From the data that follows, copy every line holding the string "pool".

---- AVAILABLE DATA

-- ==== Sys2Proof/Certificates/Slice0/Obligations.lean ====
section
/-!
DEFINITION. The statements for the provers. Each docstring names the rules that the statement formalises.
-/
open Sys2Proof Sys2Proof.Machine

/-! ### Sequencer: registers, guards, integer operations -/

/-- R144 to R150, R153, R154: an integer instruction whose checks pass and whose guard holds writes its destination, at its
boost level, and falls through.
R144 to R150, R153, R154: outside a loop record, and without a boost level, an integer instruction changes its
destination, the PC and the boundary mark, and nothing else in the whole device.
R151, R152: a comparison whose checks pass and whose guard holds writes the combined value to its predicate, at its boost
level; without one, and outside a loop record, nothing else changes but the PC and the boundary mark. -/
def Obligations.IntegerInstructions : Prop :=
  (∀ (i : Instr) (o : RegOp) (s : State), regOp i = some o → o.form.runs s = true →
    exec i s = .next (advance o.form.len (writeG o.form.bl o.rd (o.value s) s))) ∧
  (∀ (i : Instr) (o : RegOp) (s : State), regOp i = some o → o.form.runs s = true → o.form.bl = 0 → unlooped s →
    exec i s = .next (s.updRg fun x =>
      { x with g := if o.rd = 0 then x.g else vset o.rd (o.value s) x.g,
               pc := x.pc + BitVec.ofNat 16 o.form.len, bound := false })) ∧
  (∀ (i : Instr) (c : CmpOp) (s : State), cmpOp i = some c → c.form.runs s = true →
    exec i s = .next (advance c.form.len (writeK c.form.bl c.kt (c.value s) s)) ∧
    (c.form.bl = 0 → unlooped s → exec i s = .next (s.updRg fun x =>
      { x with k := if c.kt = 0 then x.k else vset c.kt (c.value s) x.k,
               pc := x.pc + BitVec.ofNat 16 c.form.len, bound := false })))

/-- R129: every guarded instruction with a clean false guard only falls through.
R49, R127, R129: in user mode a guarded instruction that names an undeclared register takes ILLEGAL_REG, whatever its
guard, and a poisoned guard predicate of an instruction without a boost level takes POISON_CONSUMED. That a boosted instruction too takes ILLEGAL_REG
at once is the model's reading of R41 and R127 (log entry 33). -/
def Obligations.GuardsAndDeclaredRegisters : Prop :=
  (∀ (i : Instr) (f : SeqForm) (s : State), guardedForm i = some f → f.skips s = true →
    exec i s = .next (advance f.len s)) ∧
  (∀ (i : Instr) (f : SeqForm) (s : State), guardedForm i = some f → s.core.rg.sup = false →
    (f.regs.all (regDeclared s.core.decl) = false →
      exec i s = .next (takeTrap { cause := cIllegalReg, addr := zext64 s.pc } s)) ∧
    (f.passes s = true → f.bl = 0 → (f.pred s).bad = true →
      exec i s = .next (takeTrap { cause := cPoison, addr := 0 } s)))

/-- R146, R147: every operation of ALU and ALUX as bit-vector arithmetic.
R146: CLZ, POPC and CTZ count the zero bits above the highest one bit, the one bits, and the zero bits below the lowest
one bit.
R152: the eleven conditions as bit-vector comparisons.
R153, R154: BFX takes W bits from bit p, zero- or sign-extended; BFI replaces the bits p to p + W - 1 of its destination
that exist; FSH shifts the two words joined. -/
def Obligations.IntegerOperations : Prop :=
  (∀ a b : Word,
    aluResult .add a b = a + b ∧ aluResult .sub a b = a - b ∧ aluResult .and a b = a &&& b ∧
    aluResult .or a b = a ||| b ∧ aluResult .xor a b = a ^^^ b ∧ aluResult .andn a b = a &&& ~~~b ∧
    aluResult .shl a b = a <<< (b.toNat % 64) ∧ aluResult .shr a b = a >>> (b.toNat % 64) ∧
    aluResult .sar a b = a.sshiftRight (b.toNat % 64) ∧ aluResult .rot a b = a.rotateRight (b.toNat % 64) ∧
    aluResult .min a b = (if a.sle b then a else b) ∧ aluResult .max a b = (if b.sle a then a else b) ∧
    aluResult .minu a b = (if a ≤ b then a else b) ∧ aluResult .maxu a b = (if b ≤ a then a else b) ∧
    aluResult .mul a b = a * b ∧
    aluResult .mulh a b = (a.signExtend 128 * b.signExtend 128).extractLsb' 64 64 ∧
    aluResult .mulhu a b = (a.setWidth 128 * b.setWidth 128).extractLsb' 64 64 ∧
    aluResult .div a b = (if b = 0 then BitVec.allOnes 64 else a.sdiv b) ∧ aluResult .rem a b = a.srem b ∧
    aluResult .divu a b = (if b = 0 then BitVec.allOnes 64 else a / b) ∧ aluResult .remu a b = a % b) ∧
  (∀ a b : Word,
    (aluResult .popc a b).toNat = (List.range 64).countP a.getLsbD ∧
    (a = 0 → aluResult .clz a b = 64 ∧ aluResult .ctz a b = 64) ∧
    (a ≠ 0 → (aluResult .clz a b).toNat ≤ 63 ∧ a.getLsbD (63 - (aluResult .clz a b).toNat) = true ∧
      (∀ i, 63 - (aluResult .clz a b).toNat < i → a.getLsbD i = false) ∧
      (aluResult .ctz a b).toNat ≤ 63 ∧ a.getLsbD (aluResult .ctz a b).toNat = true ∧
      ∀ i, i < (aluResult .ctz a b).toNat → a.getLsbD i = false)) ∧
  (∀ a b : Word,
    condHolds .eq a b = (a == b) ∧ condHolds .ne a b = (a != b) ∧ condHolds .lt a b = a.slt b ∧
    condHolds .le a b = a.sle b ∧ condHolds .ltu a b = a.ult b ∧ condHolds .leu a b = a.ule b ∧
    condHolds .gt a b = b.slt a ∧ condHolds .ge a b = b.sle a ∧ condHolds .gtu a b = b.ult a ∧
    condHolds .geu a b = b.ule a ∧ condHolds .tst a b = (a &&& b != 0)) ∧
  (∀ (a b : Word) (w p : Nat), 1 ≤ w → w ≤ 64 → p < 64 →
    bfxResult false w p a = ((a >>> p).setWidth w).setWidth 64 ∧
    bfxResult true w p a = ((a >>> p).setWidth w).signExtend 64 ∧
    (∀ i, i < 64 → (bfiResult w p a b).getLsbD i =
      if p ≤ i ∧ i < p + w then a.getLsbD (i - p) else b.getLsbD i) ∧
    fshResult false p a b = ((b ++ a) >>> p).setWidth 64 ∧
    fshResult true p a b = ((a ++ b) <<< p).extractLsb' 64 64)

--------
---- AVAILABLE DATA

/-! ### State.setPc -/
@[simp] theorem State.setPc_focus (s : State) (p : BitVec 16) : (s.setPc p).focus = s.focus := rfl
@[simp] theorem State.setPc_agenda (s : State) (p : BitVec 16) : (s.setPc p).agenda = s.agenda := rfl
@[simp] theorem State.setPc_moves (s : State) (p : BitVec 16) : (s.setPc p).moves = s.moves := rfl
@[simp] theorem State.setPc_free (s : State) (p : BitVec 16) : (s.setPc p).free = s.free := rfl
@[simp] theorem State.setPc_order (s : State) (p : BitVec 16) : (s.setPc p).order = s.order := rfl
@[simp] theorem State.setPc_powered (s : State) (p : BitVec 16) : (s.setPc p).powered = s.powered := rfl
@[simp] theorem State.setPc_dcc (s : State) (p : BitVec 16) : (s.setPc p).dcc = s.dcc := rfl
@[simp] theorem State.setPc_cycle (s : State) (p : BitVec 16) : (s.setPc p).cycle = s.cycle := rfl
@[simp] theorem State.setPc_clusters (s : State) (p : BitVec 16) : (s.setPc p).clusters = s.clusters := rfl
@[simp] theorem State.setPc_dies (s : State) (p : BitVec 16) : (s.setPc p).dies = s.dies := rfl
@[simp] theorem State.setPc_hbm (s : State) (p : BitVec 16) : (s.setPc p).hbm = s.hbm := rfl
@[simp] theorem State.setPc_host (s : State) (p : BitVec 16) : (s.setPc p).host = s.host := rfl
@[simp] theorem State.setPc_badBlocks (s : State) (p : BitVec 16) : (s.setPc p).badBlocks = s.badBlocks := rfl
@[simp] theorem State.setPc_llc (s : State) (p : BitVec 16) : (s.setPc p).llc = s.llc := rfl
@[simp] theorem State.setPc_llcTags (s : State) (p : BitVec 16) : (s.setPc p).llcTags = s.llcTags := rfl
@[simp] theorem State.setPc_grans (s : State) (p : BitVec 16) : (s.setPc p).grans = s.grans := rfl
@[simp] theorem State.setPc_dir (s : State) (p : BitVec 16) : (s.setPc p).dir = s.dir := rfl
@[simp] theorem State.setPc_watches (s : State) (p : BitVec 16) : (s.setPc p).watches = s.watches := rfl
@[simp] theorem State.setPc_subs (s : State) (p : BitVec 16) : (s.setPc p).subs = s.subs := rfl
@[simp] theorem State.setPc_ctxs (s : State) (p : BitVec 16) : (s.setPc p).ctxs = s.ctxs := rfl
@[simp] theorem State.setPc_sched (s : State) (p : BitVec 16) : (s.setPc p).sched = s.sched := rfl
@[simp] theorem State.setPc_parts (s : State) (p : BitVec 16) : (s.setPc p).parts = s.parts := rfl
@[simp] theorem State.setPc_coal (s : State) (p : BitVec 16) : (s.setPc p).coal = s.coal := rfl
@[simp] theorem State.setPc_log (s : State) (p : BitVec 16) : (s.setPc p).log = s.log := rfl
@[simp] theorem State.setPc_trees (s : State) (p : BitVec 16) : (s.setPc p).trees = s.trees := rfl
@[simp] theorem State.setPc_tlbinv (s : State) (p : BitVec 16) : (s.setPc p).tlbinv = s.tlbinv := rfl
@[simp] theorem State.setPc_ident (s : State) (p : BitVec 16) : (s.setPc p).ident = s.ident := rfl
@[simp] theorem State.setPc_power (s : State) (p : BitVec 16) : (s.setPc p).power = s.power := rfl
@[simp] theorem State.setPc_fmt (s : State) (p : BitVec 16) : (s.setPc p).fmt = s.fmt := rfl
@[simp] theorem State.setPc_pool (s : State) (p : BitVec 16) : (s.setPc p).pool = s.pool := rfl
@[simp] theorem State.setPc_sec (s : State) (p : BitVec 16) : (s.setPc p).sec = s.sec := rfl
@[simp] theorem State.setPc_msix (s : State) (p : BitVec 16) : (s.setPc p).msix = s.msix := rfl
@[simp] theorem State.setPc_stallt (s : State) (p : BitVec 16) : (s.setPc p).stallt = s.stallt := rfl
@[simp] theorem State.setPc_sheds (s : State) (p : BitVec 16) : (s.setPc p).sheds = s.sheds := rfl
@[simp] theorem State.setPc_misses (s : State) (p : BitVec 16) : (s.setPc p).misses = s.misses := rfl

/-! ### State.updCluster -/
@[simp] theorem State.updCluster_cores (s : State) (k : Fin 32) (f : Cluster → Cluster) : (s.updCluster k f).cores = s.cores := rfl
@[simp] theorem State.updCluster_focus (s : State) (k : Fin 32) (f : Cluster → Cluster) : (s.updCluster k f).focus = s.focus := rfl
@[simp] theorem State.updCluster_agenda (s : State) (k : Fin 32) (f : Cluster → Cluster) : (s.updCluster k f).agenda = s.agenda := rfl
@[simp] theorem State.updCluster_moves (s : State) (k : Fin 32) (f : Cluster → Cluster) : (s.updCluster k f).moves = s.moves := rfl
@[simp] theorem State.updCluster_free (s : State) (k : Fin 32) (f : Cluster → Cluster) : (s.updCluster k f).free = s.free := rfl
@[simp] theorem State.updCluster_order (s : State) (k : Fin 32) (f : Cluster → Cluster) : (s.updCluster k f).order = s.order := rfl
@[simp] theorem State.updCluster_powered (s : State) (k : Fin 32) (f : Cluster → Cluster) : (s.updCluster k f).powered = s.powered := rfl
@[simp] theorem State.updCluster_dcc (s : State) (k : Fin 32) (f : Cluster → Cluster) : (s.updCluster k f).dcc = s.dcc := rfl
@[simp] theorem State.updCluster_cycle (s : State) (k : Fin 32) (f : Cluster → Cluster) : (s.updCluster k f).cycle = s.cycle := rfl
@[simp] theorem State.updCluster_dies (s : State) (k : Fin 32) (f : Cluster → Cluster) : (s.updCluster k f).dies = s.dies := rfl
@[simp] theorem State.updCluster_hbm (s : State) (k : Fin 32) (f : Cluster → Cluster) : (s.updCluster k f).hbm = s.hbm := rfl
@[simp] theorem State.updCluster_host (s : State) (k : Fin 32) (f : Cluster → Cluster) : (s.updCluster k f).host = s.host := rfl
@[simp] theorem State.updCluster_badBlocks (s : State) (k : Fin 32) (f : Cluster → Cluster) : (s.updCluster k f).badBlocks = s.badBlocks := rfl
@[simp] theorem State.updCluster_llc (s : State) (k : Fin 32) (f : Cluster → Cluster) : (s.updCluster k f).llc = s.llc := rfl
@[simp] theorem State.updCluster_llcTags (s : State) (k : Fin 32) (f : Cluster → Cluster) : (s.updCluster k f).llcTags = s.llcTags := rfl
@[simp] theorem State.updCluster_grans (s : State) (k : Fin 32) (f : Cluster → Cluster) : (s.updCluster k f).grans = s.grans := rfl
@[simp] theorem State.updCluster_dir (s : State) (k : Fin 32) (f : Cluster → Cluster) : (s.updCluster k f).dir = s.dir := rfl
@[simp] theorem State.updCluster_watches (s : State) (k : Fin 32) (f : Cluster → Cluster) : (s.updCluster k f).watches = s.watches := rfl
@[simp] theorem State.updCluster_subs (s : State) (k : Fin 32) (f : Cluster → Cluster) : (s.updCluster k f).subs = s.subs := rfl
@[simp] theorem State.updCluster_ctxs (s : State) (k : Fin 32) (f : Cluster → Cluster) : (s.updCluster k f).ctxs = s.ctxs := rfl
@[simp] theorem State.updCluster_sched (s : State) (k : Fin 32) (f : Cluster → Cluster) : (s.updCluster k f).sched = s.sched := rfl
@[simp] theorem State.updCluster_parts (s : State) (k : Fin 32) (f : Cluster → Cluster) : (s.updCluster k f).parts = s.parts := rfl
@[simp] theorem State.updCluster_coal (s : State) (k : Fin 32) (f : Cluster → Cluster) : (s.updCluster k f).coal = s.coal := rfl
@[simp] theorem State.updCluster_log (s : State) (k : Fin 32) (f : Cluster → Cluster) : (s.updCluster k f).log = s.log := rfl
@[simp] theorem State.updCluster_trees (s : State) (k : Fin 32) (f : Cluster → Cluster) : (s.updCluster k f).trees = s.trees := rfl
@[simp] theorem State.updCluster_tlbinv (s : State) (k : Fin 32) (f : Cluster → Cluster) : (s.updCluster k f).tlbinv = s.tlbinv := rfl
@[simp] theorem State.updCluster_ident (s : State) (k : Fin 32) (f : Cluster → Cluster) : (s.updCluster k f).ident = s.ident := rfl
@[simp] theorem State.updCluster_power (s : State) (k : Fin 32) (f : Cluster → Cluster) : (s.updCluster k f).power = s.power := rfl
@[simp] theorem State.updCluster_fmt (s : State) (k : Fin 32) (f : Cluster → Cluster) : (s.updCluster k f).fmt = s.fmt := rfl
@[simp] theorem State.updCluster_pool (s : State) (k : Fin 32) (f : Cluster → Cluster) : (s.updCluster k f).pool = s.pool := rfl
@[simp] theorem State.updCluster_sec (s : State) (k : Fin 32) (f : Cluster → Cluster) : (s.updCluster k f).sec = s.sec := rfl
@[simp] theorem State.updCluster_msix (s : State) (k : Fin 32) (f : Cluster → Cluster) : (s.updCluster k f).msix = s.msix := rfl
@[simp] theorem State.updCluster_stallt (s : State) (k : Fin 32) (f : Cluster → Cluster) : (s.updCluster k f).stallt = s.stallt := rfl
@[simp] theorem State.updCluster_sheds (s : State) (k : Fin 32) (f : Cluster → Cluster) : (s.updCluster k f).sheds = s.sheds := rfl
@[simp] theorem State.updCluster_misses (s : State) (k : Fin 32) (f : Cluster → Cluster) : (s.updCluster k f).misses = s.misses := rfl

--------

● **OUTPUT BELOW**
@[simp] theorem State.setPc_pool (s : State) (p : BitVec 16) : (s.setPc p).pool = s.pool := rfl
@[simp] theorem State.updCluster_pool (s : State) (k : Fin 32) (f : Cluster → Cluster) : (s.updCluster k f).pool = s.pool := rfl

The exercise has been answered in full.